At Ridge View High, anxiety and hope over missing classmate

Published: August 28, 2012 

Ridge View principal Marty Martin has suffered the loss of his share of high school students through the years to accidents and illness, including one terrible year at A.C. Flora when four students died, two to illness, one in a car wreck and another who collapsed on the basketball court.

But Martin said Tuesday nothing quite compares to the heartbreak and anxiety of waiting to learn the fate of missing 15-year-old sophomore Gabrielle Swainson.

“The not knowing just builds and builds and builds,” he said. “I’ve had runaways. I’ve never had a situation up front like this where there is evidence of foul play.”

Tuesday, Richland County Sheriff Leon Lott announced the arrest of a suspect in Gabrielle’s disappearance, a 52-year-old Elgin man, Freddie Grant, who was described as a family acquaintance.

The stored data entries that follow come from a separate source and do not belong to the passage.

/-- A TEMP point. -/
def readTempPoint (f : List Nat) : TempPoint × List Bool :=
  let t := clampInt (-640) 1360 (ofSigned16 (f.getD 0 0))
  let v := clampNat 8192 32767 (f.getD 1 0)
  (⟨t.1, v.1⟩, [t.2, v.2])

/-- The TEMP controls entry. -/
def readControls (f : List Nat) : TempControls × List Bool :=
  let m := clampChoice [TempMode.interp, .step] .interp (f.getD 0 0)
  let h := clampNat 0 160 (f.getD 1 0)
  let r := clampNat 1 4096 (f.getD 2 0)
  let u := clampBool false (f.getD 3 0)
  let d := clampBool false (f.getD 4 0)
  (⟨m.1, h.1, r.1, u.1, d.1⟩, [m.2, h.2, r.2, u.2, d.2])

/-- A SPEED point. -/
def readSpeedPoint (f : List Nat) : SpeedPoint × List Bool :=
  let s := clampNat 1000 60000 (f.getD 0 0)
  let v := clampNat 8192 32767 (f.getD 1 0)
  (⟨s.1, v.1⟩, [s.2, v.2])

/-- Spacing rule `j` (from 0) of a CLASS entry: present when both its bounds are (R190). -/
def readRule (f : List Nat) (j : Nat) : Option (Nat × Nat) × List Bool :=
  let lo := clampOpt 0xFFFF 0 2000 (f.getD (4 + 2 * j) 0)
  let hi := clampOpt 0xFFFF 0 2000 (f.getD (5 + 2 * j) 0)
  (match lo.1, hi.1 with
   | some a, some b => some (a, b)
   | _, _ => none,
   [lo.2, hi.2])

/-- A CLASS entry. -/
def readClass (f : List Nat) : ClassEntry × List Bool :=
  let e := clampBool false (f.getD 0 0)
  let c := clampNat 1 31 (f.getD 1 0)
  let lo := clampNat 1 16 (f.getD 2 0)
  let hi := clampNat 1 16 (f.getD 3 0)
  let r (j : Nat) := readRule f j
  let gl := clampOpt 0xFFFFFFFF 0 1048575 (f.getD 20 0)
  let gh := clampOpt 0xFFFFFFFF 0 1048575 (f.getD 21 0)
  let p := clampNat 0 15 (f.getD 22 0)
  (⟨e.1, c.1, lo.1, hi.1, #v[(r 0).1, (r 1).1, (r 2).1, (r 3).1, (r 4).1, (r 5).1, (r 6).1, (r 7).1], gl.1, gh.1, p.1⟩,
   [e.2, c.2, lo.2, hi.2] ++ (List.range 8).flatMap (fun j => (r j).2) ++ [gl.2, gh.2, p.2])

/-- A PROFILE entry. -/
def readProfile (f : List Nat) : ProfileEntry × List Bool :=
  let r (i : Nat) := clampNat 0 1048575 (f.getD i 0)
  (⟨(r 0).1, (r 1).1, (r 2).1, (r 3).1⟩, [(r 0).2, (r 1).2, (r 2).2, (r 3).2])

/-- A TESTPAT entry of pattern `i`; its speed is clamped to the pending SITE entry's band, or to 1,000..60,000 where
that band's ends are not in order (R145). -/
def readPattern (site : SiteEntry) (i : Ix4) (f : List Nat) : TestPattern × List Bool :=
  let e := clampBool (defaultPattern i).enabled (f.getD 0 0)
  let n := clampNat 2 8 (f.getD 1 0)
  let s (j : Nat) := clampNat 100 2000 (f.getD (2 + j) 0)
  let v := if site.vMin < site.vMax then clampNat site.vMin site.vMax (f.getD 9 0) else clampNat 1000 60000 (f.getD 9 0)
  let a := clampNat 64 1024 (f.getD 10 0)
  (⟨e.1, n.1, #v[(s 0).1, (s 1).1, (s 2).1, (s 3).1, (s 4).1, (s 5).1, (s 6).1], v.1, a.1⟩,
   [e.2, n.2] ++ (List.range 7).map (fun j => (s j).2) ++ [v.2, a.2])

/-- Store the entry carried by a TABLE_WRITE into a set: the set after and the positions that were clamped
(R144, R145, R190). -/
def storeEntry (set : CalSet) (t : TableId) (index : Nat) (entry : List Byte) : CalSet × List Nat :=
  let f := fieldsLE (entryWidths t index) entry
  let i4 := (ix4OfIndex index).getD .one
  match t with
  | .site => ({ set with site := (readSite f).1 }, clampedPositions (readSite f).2)
  | .lane => ({ set with lanes := set.lanes.set i4 (readLane f).1 }, clampedPositions (readLane f).2)
  | .channel =>
    ({ set with channels := set.channels.setChan ((channelOfIndex index).getD ⟨.one, .a, .right⟩) (readChannel f).1 },
     clampedPositions (readChannel f).2)
  | .probe => ({ set with probes := set.probes.set i4 (readProbe f).1 }, clampedPositions (readProbe f).2)
  | .temp =>
    if index = 8 then ({ set with control := (readControls f).1 }, clampedPositions (readControls f).2)
    else ({ set with temp := set.temp.setIfInBounds index (readTempPoint f).1 }, clampedPositions (readTempPoint f).2)
  | .speed =>
    ({ set with speed := set.speed.setIfInBounds index (readSpeedPoint f).1 }, clampedPositions (readSpeedPoint f).2)
  | .cls =>
    ({ set with classes := set.classes.setIfInBounds index (readClass f).1 }, clampedPositions (readClass f).2)
  | .profile =>
    ({ set with profiles := set.profiles.setIfInBounds index (readProfile f).1 }, clampedPositions (readProfile f).2)
  | .testpat =>
    ({ set with patterns := set.patterns.set i4 (readPattern set.site i4 f).1 },
     clampedPositions (readPattern set.site i4 f).2)

/-! ### Coding an entry (R189, R190) -/

def polarityCode : Polarity → Nat
  | .activeHigh => 0
  | .activeLow => 1

def sourceCode : SourceKind → Nat
  | .probe => 0
  | .mean => 1
  | .fixed => 2

def tempModeCode : TempMode → Nat
  | .interp => 0
  | .step => 1

def boolCode (b : Bool) : Nat := if b then 1 else 0

/-- The two bounds of a spacing rule, both all ones when it is absent (R190). -/
def ruleFields : Option (Nat × Nat) → List Nat
  | some (lo, hi) => [lo, hi]
  | none => [0xFFFF, 0xFFFF]

/-- The raw field values of an entry, in the order of 11.4. -/
def entryFields (set : CalSet) (t : TableId) (index : Nat) : List Nat :=
  let i4 := (ix4OfIndex index).getD .one
  match t with
  | .site =>
    let e := set.site
    [e.wp, e.vMin, e.vMax, e.splitDistance, e.closeDelay, e.maxDuration, e.groupDistance, e.tolerance,
     e.speedVariation, e.maxHit, e.filterShift, e.staleLimit, e.commitTimeout, e.triggerWidth]
  | .lane =>
    let e := set.lanes.get i4
    [e.spacing, polarityCode e.presencePolarity, polarityCode e.triggerPolarity, sourceCode e.kind,
     laneNumber e.probeP, laneNumber e.probeQ, (e.alternate.map laneNumber).getD 0xFF, signed16 e.fallback]
  | .channel =>
    let e := set.channels.chan ((channelOfIndex index).getD ⟨.one, .a, .right⟩)
    [boolCode e.enabled, e.gain, e.coarse, e.fine]
  | .probe => [boolCode (set.probes.get i4)]
  | .temp =>
    if index = 8 then
      let e := set.control
      [tempModeCode e.mode, e.hysteresis, e.rate, boolCode e.jumpUp, boolCode e.jumpDown]
    else
      let e := set.temp.toList.getD index ⟨0, 0⟩
      [signed16 e.temp, e.factor]
  | .speed =>
    let e := set.speed.toList.getD index ⟨0, 0⟩
    [e.speed, e.factor]
  | .cls =>
    let e := set.classes.toList.getD index defaultClass
    [boolCode e.enabled, e.code, e.countMin, e.countMax] ++ e.rules.toList.flatMap ruleFields ++
      [e.grossMin.getD 0xFFFFFFFF, e.grossMax.getD 0xFFFFFFFF, e.profile]
  | .profile =>
    let e := set.profiles.toList.getD index defaultProfile
    [e.single, e.tandem, e.tridem, e.gross]
  | .testpat =>
    let e := set.patterns.get i4
    [boolCode e.enabled, e.axleCount] ++ e.spacings.toList ++ [e.speed, e.amplitude]

/-- An entry as its bytes (11.4). -/
def encodeEntry (set : CalSet) (t : TableId) (index : Nat) : List Byte :=
  ((entryWidths t index).zip (entryFields set t index)).flatMap fun (w, n) => bytesLE w n

end Sys2Proof.Machine
end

Lott said Tuesday he remains hopeful that Gabrielle is alive — a sentiment Martin and the students and teachers who know Gabrielle hold to with fierce tenacity.

“They are going to stay hopeful,” Martin said. “I’m going to stay hopeful.”

Gabrielle, a newly minted JV cheerleader who is enrolled in the tight-knit bio-health academic magnet at Ridge View, went missing in the early morning hours of Aug. 18, shortly after her mother, Elvia, left the family home in Northeast Richland to go to her office to complete some work. According to the sheriff’s department, Grant is accused of taking Swainson, barefoot and in her pajamas, to his home, as evidenced by cell phone records and DNA. Investigators found bloody duct tape at the house.

Martin had nothing but praise for Lott and his team of investigators as the search lengthened into its second week.

They have kept Martin apprised of the ongoing investigation when they can, although he said the school had to exercise its own caution in releasing any information, for fear of compromising the inquiry.

Still, he has worked to tamp down runaway rumors, including speculation on Twitter that was patently false.

Tuesday, he asked his teachers not to stream Lott’s live video conference, updating the investigation. Instead, he filled in his teachers and staff on the information shortly afterward in a school email, asking them to identify students who may be in need of crisis counseling.

“I have a responsibility to take care of my kids here,” he said. Along with Ridge View’s school psychologist and guidance counselors, Richland 2 also has provided an on-site crisis management team to help with student and faculty needs.

Martin said he is particularly focused on the students in the bio-health magnet who are close to each other and serve as a “family” within the school. Gabrielle was one of about 30 sophomores in that magnet who traditionally take classes together, eat lunch together and socialize together.

As the teens await word on Gabrielle, he said the school is focused on providing them as much support as possible.

At times like these, he said, “the kids just need to have the opportunity to cry on each other’s shoulders, to comfort each other, to give each other hope,” he said.

At the school’s annual open house, set for Tuesday night, a moment of silence was planned for Gabrielle, he said, “with all the hopes and prayers that go with it.”

Meanwhile, Richland 2 superintendent Katie Brochu also issued an open letter to parents, students and community, expressing hope that Gabrielle would be found “safe and unharmed.”

“We continue to support the professionalism and heroic efforts of our law enforcement officials and our community, which has rallied behind efforts to reunite Gabrielle with her family, Brochu said.